Updated on June 15, 2022

Comments

  • Himsara Gallege
    Himsara Gallege almost 2 years

    I am following an online course through linkedin regrading the Building of models through Keras.

    This is my code. (This is claimed to work)

    import pandas as pd
    import keras
    from keras.models import Sequential
    from keras.layers import *
    
    training_data_df = pd.read_csv("sales_data_training_scaled.csv")
    
    X = training_data_df.drop('total_earnings', axis=1).values
    Y = training_data_df[['total_earnings']].values
    
    # Define the model
    model = Sequential()
    model.add(Dense(50, input_dim=9, activation='relu', name='layer_1'))
    model.add(Dense(100, activation='relu', name='layer_2'))
    model.add(Dense(50, activation='relu', name='layer_3'))
    model.add(Dense(1, activation='linear', name='output_layer'))
    model.compile(loss='mean_squared_error', optimizer='adam')
    
    
    # Create a TensorBoard logger
    logger = keras.callbacks.TensorBoard(
        log_dir='logs',
        write_graph=True,
        histogram_freq=5
    )
    
    
    # Train the model
    model.fit(
        X,
        Y,
        epochs=50,
        shuffle=True,
        verbose=2,
        callbacks=[logger]
    )
    
    # Load the separate test data set
    test_data_df = pd.read_csv("sales_data_test_scaled.csv")
    
    X_test = test_data_df.drop('total_earnings', axis=1).values
    Y_test = test_data_df[['total_earnings']].values
    
    test_error_rate = model.evaluate(X_test, Y_test, verbose=0)
    print("The mean squared error (MSE) for the test data set is: {}".format(test_error_rate))
    

    I get the following error when the following code was executed.

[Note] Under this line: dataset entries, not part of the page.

-- ==== Sys2Proof/Machine/Tables.lean ====
section
/-! DEFINITION. The six tables in their entry forms (R192): the must-be-zero fields and the enumerations of an entry,
and its reading and writing with the clamps of R191. -/

namespace Sys2Proof.Machine

open Sys2Proof

/-- R189: tests of the fields of a body, each with the offset of its field, in order of offset. -/
abbrev FieldTests := List (Nat × Bool)

/-- R189: the offset of the first field that failed its test. -/
def FieldTests.firstBad (ts : FieldTests) : Option Nat := (ts.find? fun t => !t.2).map Prod.fst

/-- Tests of a part of a body that starts at an offset. -/
def FieldTests.at (ts : FieldTests) (off : Nat) : FieldTests := ts.map fun t => (off + t.1, t.2)

/-! ### Fields -/

/-- R191: the value of an enumeration, by its position in its list. -/
def pick {α : Type} (all : List α) (d : α) (v : Nat) : α := all.getD v d

/-- R191: the byte at `off` is the position of a listed value. -/
def enumTest {α : Type} (all : List α) (b : Bytes) (off : Nat) : Nat × Bool :=
  (off, decide (fieldAt b off 1 < all.length))

/-- R191: the byte at `off` is a yes or a no, or a presence byte. -/
def yesNoTest (b : Bytes) (off : Nat) : Nat × Bool := (off, decide (fieldAt b off 1 < 2))

/-- R192: the table index at `off` is 0..7 or 255. -/
def indexTest (b : Bytes) (off : Nat) : Nat × Bool :=
  (off, decide (fieldAt b off 1 < 8 ∨ fieldAt b off 1 = 255))

/-- R189: a must-be-zero field. -/
def zeroTest (b : Bytes) (off n : Nat) : Nat × Bool := (off, allZero (bytesAt b off n))

/-- R191: "An absent field's value bytes must be zero." -/
def absentTest (b : Bytes) (off n : Nat) : Nat × Bool :=
  (off, fieldAt b off 1 != 0 || allZero (bytesAt b (off + 1) n))

/-- R192: a table index, or 255. -/
def indexOf (v : Nat) : Option (Fin 8) := if h : v < 8 then some ⟨v, h⟩ else none

/-- R192: the carriage of a table index that may be 255. -/
def indexField (v : Option (Fin 8)) : Bytes := le 1 (v.elim 255 Fin.val)

/-- R191: a quantity of 16 bits, clamped. -/
def clamped2 (b : Bytes) (off lo hi : Nat) : Nat := clampNat lo hi (fieldAt b off 2)

/-! ### ROUTE (R21) -/

/-- R21, R192: the must-be-zero bits of a ROUTE entry. -/
def routeZeros (b : Bytes) : FieldTests := [(7, decide (fieldAt b 7 1 < 64))]

/-- R21: the enumerations of a ROUTE entry. -/
def routeEnums (b : Bytes) : FieldTests := [yesNoTest b 0, indexTest b 10, indexTest b 11]

/-- R21: a ROUTE entry as it is stored. -/
def RouteEntry.read (b : Bytes) : RouteEntry :=
  { enabled := fieldAt b 0 1 == 1
    matchValue := BitVec.ofNat 24 (fieldAt b 1 3)
    matchMask := BitVec.ofNat 24 (fieldAt b 4 3)
    dests := BitVec.ofNat 6 (fieldAt b 7 1)
    required := clampNat 1 6 (fieldAt b 8 1)
    look := ⟨min 15 (fieldAt b 9 1), by omega⟩
    profile := indexOf (fieldAt b 10 1)
    format := indexOf (fieldAt b 11 1) }

/-- R194: a ROUTE entry in its entry form. -/
def RouteEntry.write (e : RouteEntry) : Bytes :=
  yesNo e.enabled ++ le 3 e.matchValue.toNat ++ le 3 e.matchMask.toNat ++ setField e.dests ++ le 1 e.required
    ++ le 1 e.look.val ++ indexField e.profile ++ indexField e.format

/-! ### FORMAT (R105) -/

/-- R105: the must-be-zero bytes of a FORMAT entry. -/
def formatZeros (b : Bytes) : FieldTests := [absentTest b 7 2, absentTest b 10 2, zeroTest b 15 1]

/-- R105: the enumerations of a FORMAT entry, presence bytes among them. -/
def formatEnums (b : Bytes) : FieldTests :=
  [yesNoTest b 0, enumTest Packing.all b 1, enumTest FrameRate.all b 6, yesNoTest b 7, yesNoTest b 10]

/-- R105: an offset of four bytes within the metadata record, clamped twice. -/
def metaOffset (b : Bytes) (off recordLength : Nat) : Option Nat :=
  if fieldAt b off 1 = 1 then some (min (recordLength - 4) (clamped2 b (off + 1) 0 1023)) else none

/-- R105: a FORMAT entry as it is stored. -/
def FormatEntry.read (b : Bytes) : FormatEntry :=
  let n := clamped2 b 13 8 1024
  { valid := fieldAt b 0 1 == 1
    packing := pick Packing.all .p8 (fieldAt b 1 1)
    width := clamped2 b 2 16 1024
    height := clamped2 b 4 16 1024
    rate := pick FrameRate.all .fps24 (fieldAt b 6 1)
    timecodeOffset := metaOffset b 7 n
    counterOffset := metaOffset b 10 n
    recordLength := n }

/-- R194: a FORMAT entry in its entry form. -/
def FormatEntry.write (e : FormatEntry) : Bytes :=
  yesNo e.valid ++ le 1 (posOf Packing.all e.packing) ++ le 2 e.width ++ le 2 e.height
    ++ le 1 (posOf FrameRate.all e.rate) ++ presentField 2 e.timecodeOffset ++ presentField 2 e.counterOffset
    ++ le 2 e.recordLength ++ zeros 1

/-! ### LOOK (R123) -/

/-- R123: the must-be-zero bytes of a LOOK entry. -/
def lookZeros (b : Bytes) : FieldTests := [zeroTest b 422 2]

/-- R123: the enumerations of a LOOK entry. -/
def lookEnums (b : Bytes) : FieldTests := [enumTest Rounding.all b 414, enumTest RangePolicy.all b 415]

/-- R123: a LOOK entry as it is stored; the matrix stands row by row (LOG 17). -/
def LookTableEntry.read (b : Bytes) : LookTableEntry :=
  { matrix := Vector.ofFn fun i => Vector.ofFn fun j => signed16 (fieldAt b (2 * (3 * i.val + j.val)) 2)
    offsets := Vector.ofFn fun i => clampInt (-4096) 4095 (signed16 (fieldAt b (18 + 2 * i.val) 2))
    curves := Vector.ofFn fun i => Vector.ofFn fun k => clamped2 b (24 + 130 * i.val + 2 * k.val) 0 1023
    rounding := pick Rounding.all .nearestEven (fieldAt b 414 1)
    policy := pick RangePolicy.all .saturate (fieldAt b 415 1)
    marker := Vector.ofFn fun i => clamped2 b (416 + 2 * i.val) 0 1023 }

/-- R194: a LOOK entry in its entry form. -/
def LookTableEntry.write (e : LookTableEntry) : Bytes :=
  (e.matrix.toList.flatMap fun row => row.toList.flatMap fun m => le 2 (unsigned16 m))
    ++ (e.offsets.toList.flatMap fun k => le 2 (unsigned16 k))
    ++ (e.curves.toList.flatMap fun c => c.toList.flatMap fun p => le 2 p)
    ++ le 1 (posOf Rounding.all e.rounding) ++ le 1 (posOf RangePolicy.all e.policy)
    ++ (e.marker.toList.flatMap fun m => le 2 m) ++ zeros 2

/-! ### PROFILE (R149) -/

/-- R149: the must-be-zero bytes of a PROFILE entry. -/
def profileZeros (b : Bytes) : FieldTests := [zeroTest b 68 4]

/-- R149: the enumerations of probe `p` of a PROFILE entry. -/
def probeEnums (b : Bytes) (p : Nat) : FieldTests :=
  [yesNoTest b (4 + 8 * p), enumTest Source.all b (5 + 8 * p), enumTest ReportMode.all b (9 + 8 * p),
    enumTest Severity.all b (11 + 8 * p)]

/-- R149: the enumerations of a PROFILE entry. -/
def profileEnums (b : Bytes) : FieldTests := (List.range 8).flatMap (probeEnums b)

/-- R149: a probe as it is stored. -/
def ProbeConfig.read (b : Bytes) (o : Nat) : ProbeConfig :=
  { enabled := fieldAt b o 1 == 1
    source := pick Source.all .clip (fieldAt b (o + 1) 1)
    dHi := fieldAt b (o + 2) 1
    dLo := fieldAt b (o + 3) 1
    persistence := clampNat 1 15 (fieldAt b (o + 4) 1)
    mode := pick ReportMode.all .assert (fieldAt b (o + 5) 1)
    window := fieldAt b (o + 6) 1
    severity := pick Severity.all .note (fieldAt b (o + 7) 1) }

/-- R149: a PROFILE entry as it is stored. -/
def ProfileEntry.read (b : Bytes) : ProfileEntry :=
  { clipCode := clamped2 b 0 0 4095, blackCode := clamped2 b 2 0 4095
    probes := Vector.ofFn fun p => ProbeConfig.read b (4 + 8 * p.val) }

/-- R194: a probe in its entry form. -/
def ProbeConfig.write (q : ProbeConfig) : Bytes :=
  yesNo q.enabled ++ le 1 (posOf Source.all q.source) ++ le 1 q.dHi ++ le 1 q.dLo ++ le 1 q.persistence
    ++ le 1 (posOf ReportMode.all q.mode) ++ le 1 q.window ++ le 1 (posOf Severity.all q.severity)

/-- R194: a PROFILE entry in its entry form. -/
def ProfileEntry.write (e : ProfileEntry) : Bytes :=
  le 2 e.clipCode ++ le 2 e.blackCode ++ e.probes.toList.flatMap ProbeConfig.write ++ zeros 4

/-! ### DEST_CONFIG (R101) -/

/-- R101, R192: the must-be-zero bytes of a DEST_CONFIG entry, left over behind its fields (LOG 43). -/
def destConfigZeros (b : Bytes) : FieldTests := [zeroTest b 13 3]

/-- R101: the enumeration of a DEST_CONFIG entry. -/
def destConfigEnums (b : Bytes) : FieldTests := [yesNoTest b 0]

/-- R101: a DEST_CONFIG entry as it is stored; the timeout and the limit have two bytes each (LOG 43). -/
def DestConfig.read (b : Bytes) : DestConfig :=
  { enabled := fieldAt b 0 1 == 1
    verifyTimeout := clamped2 b 1 1 3600
    retrainLimit := clamped2 b 3 10 1000
    label := Vector.ofFn fun k => BitVec.ofNat 8 (fieldAt b (5 + k.val) 1) }

/-- R194: a DEST_CONFIG entry in its entry form. -/
def DestConfig.write (e : DestConfig) : Bytes :=
  yesNo e.enabled ++ le 2 e.verifyTimeout ++ le 2 e.retrainLimit ++ e.label.toList ++ zeros 3

/-! ### PART_CONFIG (R195) -/

/-- R195: the must-be-zero bit and bytes of the PART_CONFIG entry. -/
def partConfigZeros (b : Bytes) : FieldTests := [(3, decide (fieldAt b 3 1 < 128)), zeroTest b 6 2]

/-- R195: the enumerations of the PART_CONFIG entry. -/
def partConfigEnums (b : Bytes) : FieldTests :=
  [(0, decide (fieldAt b 0 1 < 4)), yesNoTest b 1, yesNoTest b 2, yesNoTest b 4]

/-- R195: the PART_CONFIG entry as it is stored. -/
def PartConfig.read (b : Bytes) : PartConfig :=
  { station := ⟨fieldAt b 0 1 % 4, Nat.mod_lt _ (by decide)⟩
    notices := fieldAt b 1 1 == 1
    manifests := fieldAt b 2 1 == 1
    addressMask := BitVec.ofNat 7 (fieldAt b 3 1)
    broadcast := fieldAt b 4 1 == 1
    threshold := clampNat 0 15 (fieldAt b 5 1) }

/-- R194: the PART_CONFIG entry in its entry form. -/
def PartConfig.write (e : PartConfig) : Bytes :=
  le 1 e.station.val ++ yesNo e.notices ++ yesNo e.manifests ++ le 1 e.addressMask.toNat ++ yesNo e.broadcast
    ++ le 1 e.threshold ++ zeros 2

/-! ### The tables by name (R192) -/

/-- R192: the six tables, in the order of their positions. -/
inductive TableName where
  | route | format | look | profile | destConfig | partConfig
  deriving DecidableEq, Repr

/-- R192: the tables by their positions. -/
def TableName.all : List TableName := [.route, .format, .look, .profile, .destConfig, .partConfig]

/-- R192: the number of entries. -/
def TableName.entries : TableName → Nat
  | .route => 32 | .format => 8 | .look => 16 | .profile => 8 | .destConfig => 6 | .partConfig => 1

/-- R192: the entry length in bytes. -/
def TableName.entryLength : TableName → Nat
  | .route => 12 | .format => 16 | .look => 424 | .profile => 72 | .destConfig => 16 | .partConfig => 8

/-- R189 step 2, for one entry. -/
def TableName.zeroTests : TableName → Bytes → FieldTests
  | .route => routeZeros | .format => formatZeros | .look => lookZeros | .profile => profileZeros
  | .destConfig => destConfigZeros | .partConfig => partConfigZeros

/-- R189 step 3, for one entry. -/
def TableName.enumTests : TableName → Bytes → FieldTests
  | .route => routeEnums | .format => formatEnums | .look => lookEnums | .profile => profileEnums
  | .destConfig => destConfigEnums | .partConfig => partConfigEnums

/-- R193: one entry written, where its index lies within the table. -/
def writeEntry (t : TableName) (k : Nat) (b : Bytes) (s : State) : State :=
  match t with
  | .route => { s with routes := s.routes.setIfInBounds k (RouteEntry.read b) }
  | .format => { s with formats := s.formats.setIfInBounds k (FormatEntry.read b) }
  | .look => { s with looks := s.looks.setIfInBounds k (LookTableEntry.read b) }
  | .profile => { s with profiles := s.profiles.setIfInBounds k (ProfileEntry.read b) }
  | .destConfig => { s with destConfig := s.destConfig.setIfInBounds k (DestConfig.read b) }
  | .partConfig => if k = 0 then { s with part := PartConfig.read b } else s

/-- R194: the entries of a table in their entry forms, entry 0 first. -/
def tableImages (t : TableName) (s : State) : List Bytes :=
  match t with
  | .route => s.routes.toList.map RouteEntry.write
  | .format => s.formats.toList.map FormatEntry.write
  | .look => s.looks.toList.map LookTableEntry.write
  | .profile => s.profiles.toList.map ProfileEntry.write
  | .destConfig => s.destConfig.toList.map DestConfig.write
  | .partConfig => [s.part.write]

end Sys2Proof.Machine
end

    Using TensorFlow backend.
    2020-01-16 13:58:14.024374: I tensorflow/core/platform/cpu_feature_guard.cc:142] Your CPU supports instructions that this TensorFlow binary was not compiled to use: AVX2 FMA
    2020-01-16 13:58:14.037202: I tensorflow/compiler/xla/service/service.cc:168] XLA service 0x7fc47b436390 initialized for platform Host (this does not guarantee that XLA will be used). Devices:
    2020-01-16 13:58:14.037211: I tensorflow/compiler/xla/service/service.cc:176]   StreamExecutor device (0): Host, Default Version
    Traceback (most recent call last):
      File "/Users/himsaragallage/Documents/Building_Deep_Learning_apps/06/model_logging final.py", line 35, in <module>
        callbacks=[logger]
      File "/Library/Frameworks/Python.framework/Versions/3.7/lib/python3.7/site-packages/keras/engine/training.py", line 1239, in fit
        validation_freq=validation_freq)
      File "/Library/Frameworks/Python.framework/Versions/3.7/lib/python3.7/site-packages/keras/engine/training_arrays.py", line 119, in fit_loop
        callbacks.set_model(callback_model)
      File "/Library/Frameworks/Python.framework/Versions/3.7/lib/python3.7/site-packages/keras/callbacks/callbacks.py", line 68, in set_model
        callback.set_model(model)
      File "/Library/Frameworks/Python.framework/Versions/3.7/lib/python3.7/site-packages/keras/callbacks/tensorboard_v2.py", line 116, in set_model
        super(TensorBoard, self).set_model(model)
      File "/Library/Frameworks/Python.framework/Versions/3.7/lib/python3.7/site-packages/tensorflow_core/python/keras/callbacks.py", line 1532, in set_model
        self.log_dir, self.model._get_distribution_strategy())  # pylint: disable=protected-access
    AttributeError: 'Sequential' object has no attribute '_get_distribution_strategy'
    
    Process finished with exit code 1
    

    While I was trying to Debug

    I found out that this error was caused because I am trying to use a tensorboard logger. More accurately. When I add callbacks=[logger]. Without that line of code the program runs without any errors. But Tensorboard won't be used.

    Please suggest me a method in which I can eliminate the error successfully run the above mentioned python script.